State will let Kiryas Joel schools reopen if all students and staff are tested for virus – Times Herald-Record

Posted By on November 1, 2020

Chris McKenna,Jon Campbell|Times Herald-Record

Gov. Andrew Cuomo announced modified rules for coronavirus hot spots on Friday that will allow schools serving nearly 15,000 children in the Kiryas Joel area to reopen after all students and staff members have been tested for the virus.

The new rules applied to schools in areas designated as either red or orange zones because of spikes in COVID-19 cases. Kiryas Joel, identified as a red zone on Oct. 6, was downgraded to an orange zone this week after COVID-19 cases subsided, which increased the number of people allowed insidesynagogues but still required that schools be closed.

Most children in the Hasidic community attend religious schools, some of which defied state and county orders to close or declared themselves day care centers in order to stay open. But the orders did force Kiryas Joel's only public school to shut for three weeks, cutting off in-person classes and therapy for its special-needs students, some with severe disabilities.

Isaac Weinberger, whose 10-year-old son has Down Syndrome and attends Kiryas Joel's public school, said Friday that his son has been regressing without the seven hours of daily instruction and therapy that are helping him speak, grasp utensils and do a host of other tasks that don't come easily to him.

The school's staff has managed to provide remote instruction for some students during the closure, but Naftuli needs in-person therapy and has had no schooling at all for three weeks. His father argued the state should adjust its restrictions to accommodate special education or require frequent virus testing if that would enable Naftuli's school to reopen.

"All of us would be happy to get tested every day," Weinberger said.

Cuomo announced that very policy move to reporters an hour later in a conference call.

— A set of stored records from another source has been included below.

/-- ADDW, SUBW, CMPW, ASH, NEGW, ABSW and NORM work on the accumulators. (R218, R226, R228) It rests on the model's own choices of log entry 91. -/
def Obligations.AwlAccumulators : Prop :=
  (∀ (s : State) (p : Pos) (wn : Fin 2), AtInstr s p (.addw p wn) (1 + (s.core p).stallW 3) →
    ∃ t, exec (.addw p wn) s = .next t ∧
      Retires s t p (1 + (s.core p).stallW 3) (({ (s.core p) with w := (s.core p).w.set wn (BitVec.ofInt 40 (((s.core p).w.get 0).toInt + ((s.core p).w.get 1).toInt)) }).advance) ∧
      (SrSets (s.core p).sr (t.core p).sr [(SR.z, BitVec.ofInt 40 (((s.core p).w.get 0).toInt + ((s.core p).w.get 1).toInt) == 0), (SR.n, (BitVec.ofInt 40 (((s.core p).w.get 0).toInt + ((s.core p).w.get 1).toInt)).msb), (SR.c, false), (SR.v, decide ((((s.core p).w.get 0).toInt + ((s.core p).w.get 1).toInt) < -(2 ^ 39) ∨ 2 ^ 39 ≤ (((s.core p).w.get 0).toInt + ((s.core p).w.get 1).toInt))), (SR.wv, decide ((BitVec.ofInt 40 (((s.core p).w.get 0).toInt + ((s.core p).w.get 1).toInt)).toInt < -(2 ^ 31) ∨ 2 ^ 31 ≤ (BitVec.ofInt 40 (((s.core p).w.get 0).toInt + ((s.core p).w.get 1).toInt)).toInt)), (SR.vs, srBit (s.core p).sr SR.vs || decide ((((s.core p).w.get 0).toInt + ((s.core p).w.get 1).toInt) < -(2 ^ 39) ∨ 2 ^ 39 ≤ (((s.core p).w.get 0).toInt + ((s.core p).w.get 1).toInt)))])) ∧
  (∀ (s : State) (p : Pos) (wn : Fin 2), AtInstr s p (.subw p wn) (1 + (s.core p).stallW 3) →
    ∃ t, exec (.subw p wn) s = .next t ∧
      Retires s t p (1 + (s.core p).stallW 3) (({ (s.core p) with w := (s.core p).w.set wn (BitVec.ofInt 40 (((s.core p).w.get wn).toInt - ((s.core p).w.get (1 - wn)).toInt)) }).advance) ∧
      (SrSets (s.core p).sr (t.core p).sr [(SR.z, BitVec.ofInt 40 (((s.core p).w.get wn).toInt - ((s.core p).w.get (1 - wn)).toInt) == 0), (SR.n, (BitVec.ofInt 40 (((s.core p).w.get wn).toInt - ((s.core p).w.get (1 - wn)).toInt)).msb), (SR.c, false), (SR.v, decide ((((s.core p).w.get wn).toInt - ((s.core p).w.get (1 - wn)).toInt) < -(2 ^ 39) ∨ 2 ^ 39 ≤ (((s.core p).w.get wn).toInt - ((s.core p).w.get (1 - wn)).toInt))), (SR.wv, decide ((BitVec.ofInt 40 (((s.core p).w.get wn).toInt - ((s.core p).w.get (1 - wn)).toInt)).toInt < -(2 ^ 31) ∨ 2 ^ 31 ≤ (BitVec.ofInt 40 (((s.core p).w.get wn).toInt - ((s.core p).w.get (1 - wn)).toInt)).toInt)), (SR.vs, srBit (s.core p).sr SR.vs || decide ((((s.core p).w.get wn).toInt - ((s.core p).w.get (1 - wn)).toInt) < -(2 ^ 39) ∨ 2 ^ 39 ≤ (((s.core p).w.get wn).toInt - ((s.core p).w.get (1 - wn)).toInt)))])) ∧
  (∀ (s : State) (p : Pos) , AtInstr s p (.cmpw p) (1 + (s.core p).stallW 3) →
    ∃ t, exec (.cmpw p) s = .next t ∧
      Retires s t p (1 + (s.core p).stallW 3) (((s.core p)).advance) ∧
      (SrSets (s.core p).sr (t.core p).sr [(SR.z, BitVec.ofInt 40 (((s.core p).w.get 0).toInt - ((s.core p).w.get 1).toInt) == 0), (SR.n, (BitVec.ofInt 40 (((s.core p).w.get 0).toInt - ((s.core p).w.get 1).toInt)).msb), (SR.c, decide (((s.core p).w.get 1).toNat ≤ ((s.core p).w.get 0).toNat)), (SR.v, decide ((((s.core p).w.get 0).toInt - ((s.core p).w.get 1).toInt) < -(2 ^ 39) ∨ 2 ^ 39 ≤ (((s.core p).w.get 0).toInt - ((s.core p).w.get 1).toInt))), (SR.wv, decide ((BitVec.ofInt 40 (((s.core p).w.get 0).toInt - ((s.core p).w.get 1).toInt)).toInt < -(2 ^ 31) ∨ 2 ^ 31 ≤ (BitVec.ofInt 40 (((s.core p).w.get 0).toInt - ((s.core p).w.get 1).toInt)).toInt)), (SR.vs, srBit (s.core p).sr SR.vs || decide ((((s.core p).w.get 0).toInt - ((s.core p).w.get 1).toInt) < -(2 ^ 39) ∨ 2 ^ 39 ≤ (((s.core p).w.get 0).toInt - ((s.core p).w.get 1).toInt)))])) ∧
  (∀ (s : State) (p : Pos) (wn : Fin 2) (n : AshCount), AtInstr s p (.ash p wn n) (1 + (s.core p).stallW (2 ^ wn.val)) →
    ∃ t, exec (.ash p wn n) s = .next t ∧
      Retires s t p (1 + (s.core p).stallW (2 ^ wn.val)) (({ (s.core p) with w := (s.core p).w.set wn (BitVec.ofInt 40 (ashift ((s.core p).w.get wn).toInt ((s.core p).ashCount n))) }).advance) ∧
      (SrSets (s.core p).sr (t.core p).sr [(SR.z, BitVec.ofInt 40 (ashift ((s.core p).w.get wn).toInt ((s.core p).ashCount n)) == 0), (SR.n, (BitVec.ofInt 40 (ashift ((s.core p).w.get wn).toInt ((s.core p).ashCount n))).msb), (SR.c, false), (SR.v, decide ((ashift ((s.core p).w.get wn).toInt ((s.core p).ashCount n)) < -(2 ^ 39) ∨ 2 ^ 39 ≤ (ashift ((s.core p).w.get wn).toInt ((s.core p).ashCount n)))), (SR.wv, decide ((BitVec.ofInt 40 (ashift ((s.core p).w.get wn).toInt ((s.core p).ashCount n))).toInt < -(2 ^ 31) ∨ 2 ^ 31 ≤ (BitVec.ofInt 40 (ashift ((s.core p).w.get wn).toInt ((s.core p).ashCount n))).toInt)), (SR.vs, srBit (s.core p).sr SR.vs || decide ((ashift ((s.core p).w.get wn).toInt ((s.core p).ashCount n)) < -(2 ^ 39) ∨ 2 ^ 39 ≤ (ashift ((s.core p).w.get wn).toInt ((s.core p).ashCount n))))])) ∧
  (∀ (s : State) (p : Pos) (wn : Fin 2), AtInstr s p (.negw p wn) (1 + (s.core p).stallW (2 ^ wn.val)) →
    ∃ t, exec (.negw p wn) s = .next t ∧
      Retires s t p (1 + (s.core p).stallW (2 ^ wn.val)) (({ (s.core p) with w := (s.core p).w.set wn (BitVec.ofInt 40 (-((s.core p).w.get wn).toInt)) }).advance) ∧
      (SrSets (s.core p).sr (t.core p).sr [(SR.z, BitVec.ofInt 40 (-((s.core p).w.get wn).toInt) == 0), (SR.n, (BitVec.ofInt 40 (-((s.core p).w.get wn).toInt)).msb), (SR.c, false), (SR.v, decide ((-((s.core p).w.get wn).toInt) < -(2 ^ 39) ∨ 2 ^ 39 ≤ (-((s.core p).w.get wn).toInt))), (SR.wv, decide ((BitVec.ofInt 40 (-((s.core p).w.get wn).toInt)).toInt < -(2 ^ 31) ∨ 2 ^ 31 ≤ (BitVec.ofInt 40 (-((s.core p).w.get wn).toInt)).toInt)), (SR.vs, srBit (s.core p).sr SR.vs || decide ((-((s.core p).w.get wn).toInt) < -(2 ^ 39) ∨ 2 ^ 39 ≤ (-((s.core p).w.get wn).toInt)))])) ∧
  (∀ (s : State) (p : Pos) (wn : Fin 2), AtInstr s p (.absw p wn) (1 + (s.core p).stallW (2 ^ wn.val)) →
    ∃ t, exec (.absw p wn) s = .next t ∧
      Retires s t p (1 + (s.core p).stallW (2 ^ wn.val)) (({ (s.core p) with w := (s.core p).w.set wn (BitVec.ofInt 40 (min (((s.core p).w.get wn).toInt.natAbs : Int) (2 ^ 39 - 1))) }).advance) ∧
      (SrSets (s.core p).sr (t.core p).sr [(SR.z, BitVec.ofInt 40 (min (((s.core p).w.get wn).toInt.natAbs : Int) (2 ^ 39 - 1)) == 0), (SR.n, false), (SR.c, false), (SR.v, decide (((s.core p).w.get wn).toInt = -(2 ^ 39))), (SR.wv, decide ((BitVec.ofInt 40 (min (((s.core p).w.get wn).toInt.natAbs : Int) (2 ^ 39 - 1))).toInt < -(2 ^ 31) ∨ 2 ^ 31 ≤ (BitVec.ofInt 40 (min (((s.core p).w.get wn).toInt.natAbs : Int) (2 ^ 39 - 1))).toInt)), (SR.vs, srBit (s.core p).sr SR.vs || decide (((s.core p).w.get wn).toInt = -(2 ^ 39)))])) ∧
  (∀ (s : State) (p : Pos) (dd : Fin 8) (wn : Fin 2), AtInstr s p (.norm p dd wn) (1 + (s.core p).stallW (2 ^ wn.val)) →
    ∃ t, exec (.norm p dd wn) s = .next t ∧
      Retires s t p (1 + (s.core p).stallW (2 ^ wn.val)) (({ (s.core p) with d := (s.core p).d.set dd (BitVec.ofInt 16 (normCount ((s.core p).w.get wn).toInt)) }).advance) ∧
      SrSets (s.core p).sr (t.core p).sr [(SR.z, (BitVec.ofInt 16 (normCount ((s.core p).w.get wn).toInt)) == 0), (SR.n, (BitVec.ofInt 16 (normCount ((s.core p).w.get wn).toInt)).msb)])
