/-! `markBlocks` -/

@[simp] theorem State.markBlocks_regs (b : Nat) : (s.markBlocks b).regs = s.regs := rfl
@[simp] theorem State.markBlocks_active (b : Nat) : (s.markBlocks b).active = s.active := rfl
@[simp] theorem State.markBlocks_lag (b : Nat) : (s.markBlocks b).lag = s.lag := rfl
@[simp] theorem State.markBlocks_staged (b : Nat) : (s.markBlocks b).staged = s.staged := rfl
@[simp] theorem State.markBlocks_awaiting (b : Nat) : (s.markBlocks b).awaiting = s.awaiting := rfl
@[simp] theorem State.markBlocks_armed (b : Nat) : (s.markBlocks b).armed = s.armed := rfl
@[simp] theorem State.markBlocks_doms (b : Nat) : (s.markBlocks b).doms = s.doms := rfl
@[simp] theorem State.markBlocks_hid (b : Nat) : (s.markBlocks b).hid = s.hid := rfl
@[simp] theorem State.markBlocks_tc (b : Nat) : (s.markBlocks b).tc = s.tc := rfl
@[simp] theorem State.markBlocks_up (b : Nat) : (s.markBlocks b).up = s.up := rfl
@[simp] theorem State.markBlocks_idx (b : Nat) : (s.markBlocks b).idx = s.idx := rfl
@[simp] theorem State.markBlocks_timeline (b : Nat) : (s.markBlocks b).timeline = s.timeline := rfl
@[simp] theorem State.markBlocks_holds (b : Nat) : (s.markBlocks b).holds = s.holds := rfl
@[simp] theorem State.markBlocks_steps (b : Nat) : (s.markBlocks b).steps = s.steps := rfl
@[simp] theorem State.markBlocks_raises (b : Nat) : (s.markBlocks b).raises = s.raises := rfl
@[simp] theorem State.markBlocks_sess (b : Nat) : (s.markBlocks b).sess = s.sess := rfl
@[simp] theorem State.markBlocks_xfers (b : Nat) : (s.markBlocks b).xfers = s.xfers := rfl
@[simp] theorem State.markBlocks_ends (b : Nat) : (s.markBlocks b).ends = s.ends := rfl
@[simp] theorem State.markBlocks_can (b : Nat) : (s.markBlocks b).can = s.can := rfl
@[simp] theorem State.markBlocks_mbx (b : Nat) : (s.markBlocks b).mbx = s.mbx := rfl
@[simp] theorem State.markBlocks_mbxData (b : Nat) : (s.markBlocks b).mbxData = s.mbxData := rfl
@[simp] theorem State.markBlocks_adm (b : Nat) : (s.markBlocks b).adm = s.adm := rfl
@[simp] theorem State.markBlocks_issued (b : Nat) : (s.markBlocks b).issued = s.issued := rfl
@[simp] theorem State.markBlocks_out (b : Nat) : (s.markBlocks b).out = s.out := rfl
@[simp] theorem State.markBlocks_slices (b : Nat) : (s.markBlocks b).slices = s.slices := rfl
@[simp] theorem State.markBlocks_engs (b : Nat) : (s.markBlocks b).engs = s.engs := rfl
@[simp] theorem State.markBlocks_engSrcs (b : Nat) : (s.markBlocks b).engSrcs = s.engSrcs := rfl
@[simp] theorem State.markBlocks_newest (b : Nat) : (s.markBlocks b).newest = s.newest := rfl
@[simp] theorem State.markBlocks_trigs (b : Nat) : (s.markBlocks b).trigs = s.trigs := rfl
@[simp] theorem State.markBlocks_ctxs (b : Nat) : (s.markBlocks b).ctxs = s.ctxs := rfl
@[simp] theorem State.markBlocks_groups (b : Nat) : (s.markBlocks b).groups = s.groups := rfl
@[simp] theorem State.markBlocks_density (b : Nat) : (s.markBlocks b).density = s.density := rfl
@[simp] theorem State.markBlocks_table (b : Nat) : (s.markBlocks b).table = s.table := rfl
@[simp] theorem State.markBlocks_lines (b : Nat) : (s.markBlocks b).lines = s.lines := rfl
@[simp] theorem State.markBlocks_windows (b : Nat) : (s.markBlocks b).windows = s.windows := rfl
@[simp] theorem State.markBlocks_positions (b : Nat) : (s.markBlocks b).positions = s.positions := rfl
@[simp] theorem State.markBlocks_shadows (b : Nat) : (s.markBlocks b).shadows = s.shadows := rfl
@[simp] theorem State.markBlocks_spills (b : Nat) : (s.markBlocks b).spills = s.spills := rfl
@[simp] theorem State.markBlocks_bench (b : Nat) : (s.markBlocks b).bench = s.bench := rfl
@[simp] theorem State.markBlocks_chans (b : Nat) : (s.markBlocks b).chans = s.chans := rfl
@[simp] theorem State.markBlocks_slots (b : Nat) : (s.markBlocks b).slots = s.slots := rfl
@[simp] theorem State.markBlocks_ptp (b : Nat) : (s.markBlocks b).ptp = s.ptp := rfl
@[simp] theorem State.markBlocks_dmas (b : Nat) : (s.markBlocks b).dmas = s.dmas := rfl
@[simp] theorem State.markBlocks_streams (b : Nat) : (s.markBlocks b).streams = s.streams := rfl
@[simp] theorem State.markBlocks_drains (b : Nat) : (s.markBlocks b).drains = s.drains := rfl
@[simp] theorem State.markBlocks_nvSets (b : Nat) : (s.markBlocks b).nvSets = s.nvSets := rfl
@[simp] theorem State.markBlocks_nvCmds (b : Nat) : (s.markBlocks b).nvCmds = s.nvCmds := rfl
@[simp] theorem State.markBlocks_heads (b : Nat) : (s.markBlocks b).heads = s.heads := rfl
@[simp] theorem State.markBlocks_hk (b : Nat) : (s.markBlocks b).hk = s.hk := rfl
@[simp] theorem State.markBlocks_hkSlots (b : Nat) : (s.markBlocks b).hkSlots = s.hkSlots := rfl
@[simp] theorem State.markBlocks_pgs (b : Nat) : (s.markBlocks b).pgs = s.pgs := rfl
@[simp] theorem State.markBlocks_mem (b : Nat) : (s.markBlocks b).mem = s.mem := rfl
@[simp] theorem State.markBlocks_poison (b : Nat) : (s.markBlocks b).poison = s.poison := rfl
@[simp] theorem State.markBlocks_flash (b : Nat) : (s.markBlocks b).flash = s.flash := rfl
@[simp] theorem State.markBlocks_ledgerDue (b : Nat) : (s.markBlocks b).ledgerDue = s.ledgerDue := rfl
@[simp] theorem State.markBlocks_ceTimes (b : Nat) : (s.markBlocks b).ceTimes = s.ceTimes := rfl
@[simp] theorem State.markBlocks_migQueue (b : Nat) : (s.markBlocks b).migQueue = s.migQueue := rfl
@[simp] theorem State.markBlocks_activates (b : Nat) : (s.markBlocks b).activates = s.activates := rfl
@[simp] theorem State.markBlocks_pending (b : Nat) : (s.markBlocks b).pending = s.pending := rfl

He said that after discussions with school officials in red and orange zones, his administration is allowing school to reopen but will require every student and employee to test negative for COVID-19 before they return. Once schools reopen, they must test 25 percent of their students and staff each week to monitor for new infections.

"We've been working with them to find ways to keep people safe but allow children to go to school," Cuomo said. "We have an agreement with them on a protocol that I think keeps people safe and allows children to be educated."

As of Friday, the state had carved out red or orange zones in parts of Orange, Rockland, Steuben and Chemung counties and Brooklyn. It also had designated yellow zones with lighter restrictions in those counties too, plus Broome and Steuben counties and Queens.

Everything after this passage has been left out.